**Assignment**
Among the lines of the records, find all that carry the word "order" and copy them.

**Records to use**
-- ==== Sys2Proof/Laws/Numeric.lean ====
section
/-! SUPPORT. The integer rounding of Numeric.lean is R12's rounding of the real quotient. -/

namespace Sys2Proof.Machine

/-- `rneDiv` is R12's rne of the real quotient. -/
theorem rneDiv_eq_idealRne (a : Nat) {b : Nat} (hb : 0 < b) : (rneDiv a b : ℤ) = idealRne ((a : ℝ) / b) := by
  have hb' : (0 : ℝ) < b := by exact_mod_cast hb
  have hfloor : ⌊(a : ℝ) / b⌋ = ((a / b : ℕ) : ℤ) := by
    rw [← Nat.floor_div_eq_div (K := ℝ) a b, Int.natCast_floor_eq_floor (by positivity)]
  have hfrac : (a : ℝ) / b - ((a / b : ℕ) : ℝ) = ((a % b : ℕ) : ℝ) / b := by
    have h : (a : ℝ) = b * ((a / b : ℕ) : ℝ) + ((a % b : ℕ) : ℝ) := by exact_mod_cast (Nat.div_add_mod a b).symm
    rw [div_sub' hb'.ne']
    congr 1
    linarith
  have hlt : ((a % b : ℕ) : ℝ) / b < 1 / 2 ↔ 2 * (a % b) < b := by
    rw [div_lt_div_iff₀ hb' two_pos]
    constructor <;> intro h
    · have : ((2 * (a % b) : ℕ) : ℝ) < b := by push_cast at h ⊢; linarith
      exact_mod_cast this
    · have : ((2 * (a % b) : ℕ) : ℝ) < b := by exact_mod_cast h
      push_cast at this ⊢
      linarith
  have hgt : 1 / 2 < ((a % b : ℕ) : ℝ) / b ↔ b < 2 * (a % b) := by
    rw [div_lt_div_iff₀ two_pos hb']
    constructor <;> intro h
    · have : (b : ℝ) < ((2 * (a % b) : ℕ) : ℝ) := by push_cast at h ⊢; linarith
      exact_mod_cast this
    · have : (b : ℝ) < ((2 * (a % b) : ℕ) : ℝ) := by exact_mod_cast h
      push_cast at this ⊢
      linarith
  have heven : ((a / b : ℕ) : ℤ) % 2 = 0 ↔ a / b % 2 = 0 := by omega
  unfold idealRne rneDiv
  rw [hfloor, Int.cast_natCast, hfrac]
  simp only [hlt, hgt, heven]
  split_ifs <;> push_cast <;> rfl

end Sys2Proof.Machine
end

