/-! ### The real power (R104, R105) -/

/-- y = 255·(i/255)^(256/G) (R105). -/
noncomputable def gammaPower (g i : ℕ) : ℝ := 255 * ((i : ℝ) / 255) ^ ((256 : ℝ) / (g : ℝ))

section
variable {g i : ℕ}

theorem idealGammaLut_eq (g i : ℕ) : idealGammaLut g i = min 255 (max 0 (idealRne (gammaPower g i))) := rfl

theorem gammaPower_nonneg (g i : ℕ) : 0 ≤ gammaPower g i := by
  unfold gammaPower
  positivity

/-- (2y)^G = i^256·510^G / 255^256, without the division. -/
theorem gammaPower_pow (hg : 1 ≤ g) (i : ℕ) : (2 * gammaPower g i) ^ g * 255 ^ 256 = (i : ℝ) ^ 256 * 510 ^ g := by
  have hroot : (((i : ℝ) / 255) ^ ((256 : ℝ) / (g : ℝ))) ^ g = ((i : ℝ) / 255) ^ 256 := by
    have hg0 : (g : ℝ) ≠ 0 := by exact_mod_cast Nat.one_le_iff_ne_zero.1 hg
    rw [← Real.rpow_mul_natCast (by positivity), div_mul_cancel₀ _ hg0]
    exact_mod_cast Real.rpow_natCast ((i : ℝ) / 255) 256
  have h510 : 2 * gammaPower g i = 510 * ((i : ℝ) / 255) ^ ((256 : ℝ) / (g : ℝ)) := by
    rw [gammaPower]
    ring
  rw [h510, mul_pow, hroot, div_pow, mul_assoc, div_mul_cancel₀ _ (by positivity), mul_comm]

/-- R105's comparison: k is counted exactly if k + 1/2 < y. -/
theorem gammaCounts_iff (hg : 1 ≤ g) (i k : ℕ) : GammaCounts g i k ↔ (k : ℝ) < gammaPower g i - 1 / 2 := by
  have hpos : (0 : ℝ) < 255 ^ 256 := by positivity
  have hy : 0 ≤ 2 * gammaPower g i := mul_nonneg two_pos.le (gammaPower_nonneg g i)
  calc GammaCounts g i k
      ↔ (2 * (k : ℝ) + 1) ^ g * 255 ^ 256 < (i : ℝ) ^ 256 * 510 ^ g := by
        rw [GammaCounts]
        exact_mod_cast Iff.rfl
    _ ↔ (2 * (k : ℝ) + 1) ^ g < (2 * gammaPower g i) ^ g := by rw [← gammaPower_pow hg, mul_lt_mul_iff_left₀ hpos]
    _ ↔ 2 * (k : ℝ) + 1 < 2 * gammaPower g i :=
        pow_lt_pow_iff_left₀ (by positivity) hy (by omega)
    _ ↔ (k : ℝ) < gammaPower g i - 1 / 2 := by constructor <;> intro h <;> linarith

/-- y never lies halfway between two integers (R105): 2y = 2k + 1 would make an odd number equal to an even one. -/
theorem gammaPower_ne_half (hg : 1 ≤ g) (i k : ℕ) : gammaPower g i ≠ k + 1 / 2 := by
  intro h
  have hreal := gammaPower_pow hg i
  rw [h, mul_add, mul_one_div_cancel two_ne_zero] at hreal
  have heq : (2 * k + 1) ^ g * 255 ^ 256 = i ^ 256 * 510 ^ g := by exact_mod_cast hreal
  have hodd : Odd ((2 * k + 1) ^ g * 255 ^ 256) := (odd_two_mul_add_one k).pow.mul (Odd.pow (by decide))
  have heven : Even (i ^ 256 * 510 ^ g) := (Even.pow_of_ne_zero (by decide) (by omega)).mul_left _
  exact Nat.not_even_iff_odd.2 (heq ▸ hodd) heven

/-- The LUT's entry is the number of the k below y − 1/2 (R105). -/
theorem gammaLut_eq_ceil (hg : 1 ≤ g) (i : ℕ) : gammaLut g i = min 255 ⌈gammaPower g i - 1 / 2⌉₊ := by
  apply le_antisymm
  · exact gammaLut_le fun k hk h => lt_min hk (Nat.lt_ceil.2 ((gammaCounts_iff hg i k).1 h))
  · exact le_gammaLut (min_le_left _ _) fun k hk =>
      (gammaCounts_iff hg i k).2 (Nat.lt_ceil.1 (hk.trans_le (min_le_right _ _)))

end

/-- Away from a tie R12's rne rounds up from the half. -/
theorem idealRne_eq_ceil {x : ℝ} (h : x - ⌊x⌋ ≠ 1 / 2) : idealRne x = ⌈x - 1 / 2⌉ := by
  have hlo := Int.floor_le x
  have hhi := Int.lt_floor_add_one x
  unfold idealRne
  split_ifs with h1 h2
  · exact (Int.ceil_eq_iff.2 ⟨by linarith, by linarith⟩).symm
  · exact (Int.ceil_eq_iff.2 ⟨by push_cast; linarith, by push_cast; linarith⟩).symm
  all_goals exact absurd (le_antisymm (not_lt.1 h2) (not_lt.1 h1)) h

/-- Settles O19: y is no tie, so rounding it counts the k below y − 1/2, as the LUT does. -/
theorem gammaLutIsTheRoundedPower : Obligations.GammaLutIsTheRoundedPower := by
  intro g i hg _
  have hnotie : gammaPower g i - ⌊gammaPower g i⌋ ≠ 1 / 2 := fun h => by
    refine gammaPower_ne_half hg i ⌊gammaPower g i⌋₊ ?_
    rw [natCast_floor_eq_intCast_floor (gammaPower_nonneg g i)]
    linarith
  rw [idealGammaLut_eq, idealRne_eq_ceil hnotie, gammaLut_eq_ceil hg, ← Int.ceil_toNat]
  omega

end Sys2Proof.Machine
end

section
/-! SUPPORT. The corner cases of CSTRETCH and HISTEQ (41_contrast_enhancer.md R101, R108 to R111). -/

namespace Sys2Proof.Machine

/-! ### The stretch (R101) -/

section
variable {mn mx : ℕ}

/-- The remap of a channel that is not degenerate (R101). -/
theorem stretch_of_lt (h : mn < mx) (v : ℕ) : stretch mn mx v = (v - mn) * 255 / (mx - mn) := if_neg h.ne'

theorem stretch_min (h : mn < mx) : stretch mn mx mn = 0 := by
  rw [stretch_of_lt h, Nat.sub_self, zero_mul, Nat.zero_div]

theorem stretch_max (h : mn < mx) : stretch mn mx mx = 255 := by
  rw [stretch_of_lt h, Nat.mul_div_cancel_left _ (Nat.sub_pos_of_lt h)]

theorem stretch_mono (h : mn < mx) {a b : ℕ} (hab : a ≤ b) : stretch mn mx a ≤ stretch mn mx b := by
  rw [stretch_of_lt h, stretch_of_lt h]
  exact Nat.div_le_div_right (Nat.mul_le_mul_right 255 (Nat.sub_le_sub_right hab mn))

end

/-- Settles O21: the order gives the range, since the greatest value goes to 255. -/
theorem stretchSpansTheFullRange : Obligations.StretchSpansTheFullRange := fun _ _ h _ =>
  ⟨stretch_min h, stretch_max h, fun _ _ _ hab hb =>
    ⟨stretch_mono h hab, (stretch_mono h hb).trans (stretch_max h).le⟩⟩

/-! ### The equalization LUT (R107, R111) -/

/-- A multiple of the divisor is divided without rounding (R12). -/
theorem rneDiv_mul_cancel (k : ℕ) {b : ℕ} (hb : 0 < b) : rneDiv (k * b) b = k := by
  unfold rneDiv
  rw [Nat.mul_mod_left, Nat.mul_div_cancel _ hb, if_pos hb]

/-- Rounding keeps the order (R12): a smaller integer part rounds up to the greater one at most, and on equal integer
parts the remainders decide. -/
theorem rneDiv_mono {a a' : ℕ} (b : ℕ) (h : a ≤ a') : rneDiv a b ≤ rneDiv a' b := by
  rcases (Nat.div_le_div_right (c := b) h).lt_or_eq with hq | hq
  · calc rneDiv a b ≤ a / b + 1 := by
          unfold rneDiv
          split_ifs <;> omega
      _ ≤ a' / b := hq
      _ ≤ rneDiv a' b := by
          unfold rneDiv
          split_ifs <;> omega
  · have hr : a % b ≤ a' % b := by
      have e := Nat.div_add_mod a b
      have e' := Nat.div_add_mod a' b
      rw [hq] at e
      omega
    unfold rneDiv
    rw [hq]
    split_ifs <;> omega

/-- The minimum is no more than any value (R107). -/
theorem planeMin_le {ys : List ℕ} {x : ℕ} (hx : x ∈ ys) : planeMin ys ≤ x := by
  induction ys with
  | nil => cases hx
  | cons y ys ih =>
    rcases List.mem_cons.1 hx with rfl | hx
    · exact min_le_left _ _
    · exact (min_le_right _ _).trans (ih hx)

/-- The histogram up to a bound of all values counts them all (R107). -/
theorem cdf_eq_length {ys : List ℕ} {v : ℕ} (h : ∀ y ∈ ys, y ≤ v) : cdf ys v = ys.length := by
  rw [cdf_eq_countP, List.countP_eq_length]
  exact fun y hy => decide_eq_true (h y hy)

theorem cdf_mono (ys : List ℕ) {v v' : ℕ} (h : v ≤ v') : cdf ys v ≤ cdf ys v' := by
  rw [cdf_eq_countP, cdf_eq_countP]
  exact List.countP_mono_left fun y _ hy => decide_eq_true ((of_decide_eq_true hy).trans h)

/-- If each value up to v occurs m times, there are (v + 1)·m of them (R107). -/
theorem cdf_of_flat {ys : List ℕ} {m v : ℕ} (h : ∀ u ≤ v, ys.count u = m) : cdf ys v = (v + 1) * m := by
  have hmap : (List.range (v + 1)).map (hist ys) = List.replicate (v + 1) m := by
    rw [List.eq_replicate_iff]
    refine ⟨by simp, fun x hx => ?_⟩
    obtain ⟨u, hu, rfl⟩ := List.mem_map.1 hx
    exact h u (Nat.le_of_lt_succ (List.mem_range.1 hu))
  rw [cdf, hmap, List.sum_replicate, smul_eq_mul]

section
variable {ys : List ℕ} {v : ℕ}

/-- heqLUT is the identity where all values are the least one (R107). -/
theorem heqLut_of_constant (h : cdf ys (planeMin ys) = ys.length) (v : ℕ) : heqLut ys v = v := if_pos h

**Your solution**
/-- Settles O21: the order gives the range, since the greatest value goes to 255. -/
/-- Rounding keeps the order (R12): a smaller integer part rounds up to the greater one at most, and on equal integer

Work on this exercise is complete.